On 27 May 2013, a series of coordinated attacks occurred in Baghdad, the capital of Iraq, killing 71 people and injuring more than 200 others.

==Background==
From a peak of 3,000 deaths per month in 2006–07, violence in Iraq decreased steadily for several years before beginning to rise again in 2012. In December 2012, Sunnis began to protest perceived mistreatment by the Shia-led government. The protests had been largely peaceful, but insurgents, emboldened by the war in neighboring Syria, stepped up attacks in the initial months of 2013. The number of attacks rose sharply after the Iraqi army raided a protest camp in Hawija on 23 April 2013. Overall, 712 people were killed in April according to UN figures, making it the nation's deadliest month in five years.

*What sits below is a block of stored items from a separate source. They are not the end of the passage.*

-- ==== Sys2Proof/Certificates/Slice0/Obligations.lean ====
section
/-! DEFINITION. The statements for the provers. Every one is about `exec` or `step`, or about a
function a meaning calls, and says in its docstring which rules it rests on. -/

open Sys2Proof Sys2Proof.Machine

/-! ### The queue of commands -/

/-- O1. A step takes the command at the front of the queue, with the queue's rest left. -/
def Obligations.StepTakesFrontCommand : Prop :=
  ∀ (c : Instr) (rest : List Instr) (s : State), s.pending = c :: rest →
    step s = exec c { s with pending := rest }

/-- O2. On an empty queue one REFCLK period passes, and on every idle line the head of the output
list begins transmission; nothing else changes (the model's choice, logs 2 and 9). -/
def Obligations.StepOnEmptyQueue : Prop :=
  ∀ s : State, s.pending = [] → ∃ t, step s = .next t ∧
    t = { s with now := s.now + 1, ports := t.ports } ∧
    ∀ p, t.port p =
      if (s.port p).tx = none ∧ (s.port p).finishing = none then
        { s.port p with tx := (s.port p).pend.head?, pend := (s.port p).pend.tail }
      else s.port p

/-- O3. Every command completes in every state, and leaves the queue of commands alone (log 17). -/
def Obligations.EveryCommandCompletes : Prop :=
  ∀ (c : Instr) (s : State), ∃ t, exec c s = .next t ∧ t.pending = s.pending

/-! ### Resets -/

/-- O4. What hardware reset leaves (R28, R48, R78, R121; with R140, R158, R169, R188). -/
def Obligations.HardwareResetState : Prop :=
  ∀ s : State, ∃ t, exec .hardwareReset s = .next t ∧ t.pending = s.pending ∧
    (∀ i, t.slot i = .free) ∧ (∀ k, t.slotOf k = none) ∧ t.free = 192 ∧ t.stamp = 0 ∧
    (∀ n ≤ 192, t.allocate n = some (0, t)) ∧ t.advanceStamp.stamp = 1 ∧
    t.readByte 0x30 = 0 ∧ t.readByte 0x31 = 0 ∧ t.readByte 0x32 = 0 ∧ t.readByte 0x33 = 0 ∧
    (∀ p, t.port p =
      { state := .offline, rx := .stopped, char := none, bad := 0, policy := .tolerant
        autotrain := false, temp := .unknown, reqs := [], tx := none, pend := [], heldBack := []
        finishing := none, sent := 0, lastOutcome := none }) ∧
    t.arb = 0 ∧
    (t.budgets.rows.map fun b => (b.drift, b.ageLimit, b.trimLimit, b.ageHeld)) =
      [(20, 240, 8, none), (16, 120, 8, none), (12, 60, 8, none), (8, 30, 8, none)] ∧
    t.freshTime = 10 ∧ t.trialTimeout = 2 ∧
    t.queued = [] ∧ (∀ e, t.engine e = { nextId := 0, ctx := none, tests := [] }) ∧
    t.startList = [] ∧ t.lastAny = none ∧ (∀ g, t.lastGroup.get g = none) ∧
    t.spaceAnyTimer = none ∧ (∀ g, t.spaceGroupTimer.get g = none) ∧
    t.trw = 20 ∧ t.windowLimit = 4 ∧ t.spaceAny = 1 ∧ t.spaceGroup = 4 ∧
    t.rescans = 0 ∧ t.autoReqs = [] ∧ t.decision = false ∧
    (∀ k, t.profile k =
      { laneCount := 0, refEnable := false, defaultRef := 16, passThreshold := 0, minWidth := 6
        goodWidth := 12, minRefWidth := 4, goodRefWidth := 8, baseWord := 0, arrangement := .common
        advance := false }) ∧
    t.patterns.rows = [0xA5C3, 0x3C96, 0xF00F, 0x6B2D, 0x8E71, 0x1F1F, 0xD24B, 0x0000] ∧
    (∀ w, t.patternHeld.get w = none) ∧
    t.mb = { cmd := 0, argPort := 0, argClass := 0, argUrgency := 0, result := .none
             retired := false, buffer := [], copy := none } ∧
    t.spi = none ∧ t.events = 0 ∧ t.eventEn = 0 ∧ t.alertEnable = false ∧ t.alertLow = false

/-- O5. What soft reset leaves, and what it keeps (R29, R49, R79, R122; with R140, R160, R169, R187,
R188). An immediate mailbox command still to be carried out comes first (R174, log 7). -/
def Obligations.SoftResetState : Prop :=
  ∀ (alert : Bool) (s : State), ∃ t, exec (.softReset alert) s = .next t ∧
    t.pending = s.pending ∧ t.now = s.settle.now ∧
    (∀ i, t.slot i = .free) ∧ (∀ k, t.slotOf k = none) ∧ t.free = 192 ∧ t.stamp = 0 ∧
    (∀ p, t.port p =
      { state := .offline, rx := .stopped, char := none, bad := 0
        policy := (s.settle.port p).policy, autotrain := (s.settle.port p).autotrain
        temp := .unknown, reqs := [], tx := none, pend := [], heldBack := [], finishing := none
        sent := 0, lastOutcome := none }) ∧
    t.arb = 0 ∧ t.queued = [] ∧ (∀ e, t.engine e = { nextId := 0, ctx := none, tests := [] }) ∧
    t.startList = [] ∧ t.lastAny = none ∧ (∀ g, t.lastGroup.get g = none) ∧
    t.spaceAnyTimer = none ∧ (∀ g, t.spaceGroupTimer.get g = none) ∧
    t.rescans = 0 ∧ t.autoReqs = [] ∧ t.decision = false ∧
    (∀ c, t.budget c = { s.settle.budget c with ageHeld := none }) ∧
    t.freshTime = s.settle.freshTime ∧ t.trialTimeout = s.settle.trialTimeout ∧
    t.trw = s.settle.trw ∧ t.windowLimit = s.settle.windowLimit ∧
    t.spaceAny = s.settle.spaceAny ∧ t.spaceGroup = s.settle.spaceGroup ∧
    t.profiles = s.settle.profiles ∧ t.patterns = s.settle.patterns ∧
    (∀ w, t.patternHeld.get w = none) ∧
    t.mb = { s.settle.mb with cmd := 0, result := .none, retired := false, copy := none } ∧
    t.spi = s.spi.map (fun _ => ⟨.ignored, []⟩) ∧
    t.events = 0 ∧ t.eventEn = s.settle.eventEn ∧ t.alertEnable = alert ∧ t.alertLow = false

Post-Hawija targets have included both Sunni and Shia mosques, as well as security forces and tribal leaders. According to Mahmoud al-Sumaidaie, the deputy head of Iraq's Sunni Endowment, at least 29 Sunni mosques were attacked between mid-April and mid-May, resulting in the deaths of at least 65 worshippers. In contrast, only two Shiite places of worship were attacked during the same period, with a single person being killed. During the whole of 2012, a total of 10 Sunni mosques were attacked, signifying a recent increase in the sectarian nature of the insurgency.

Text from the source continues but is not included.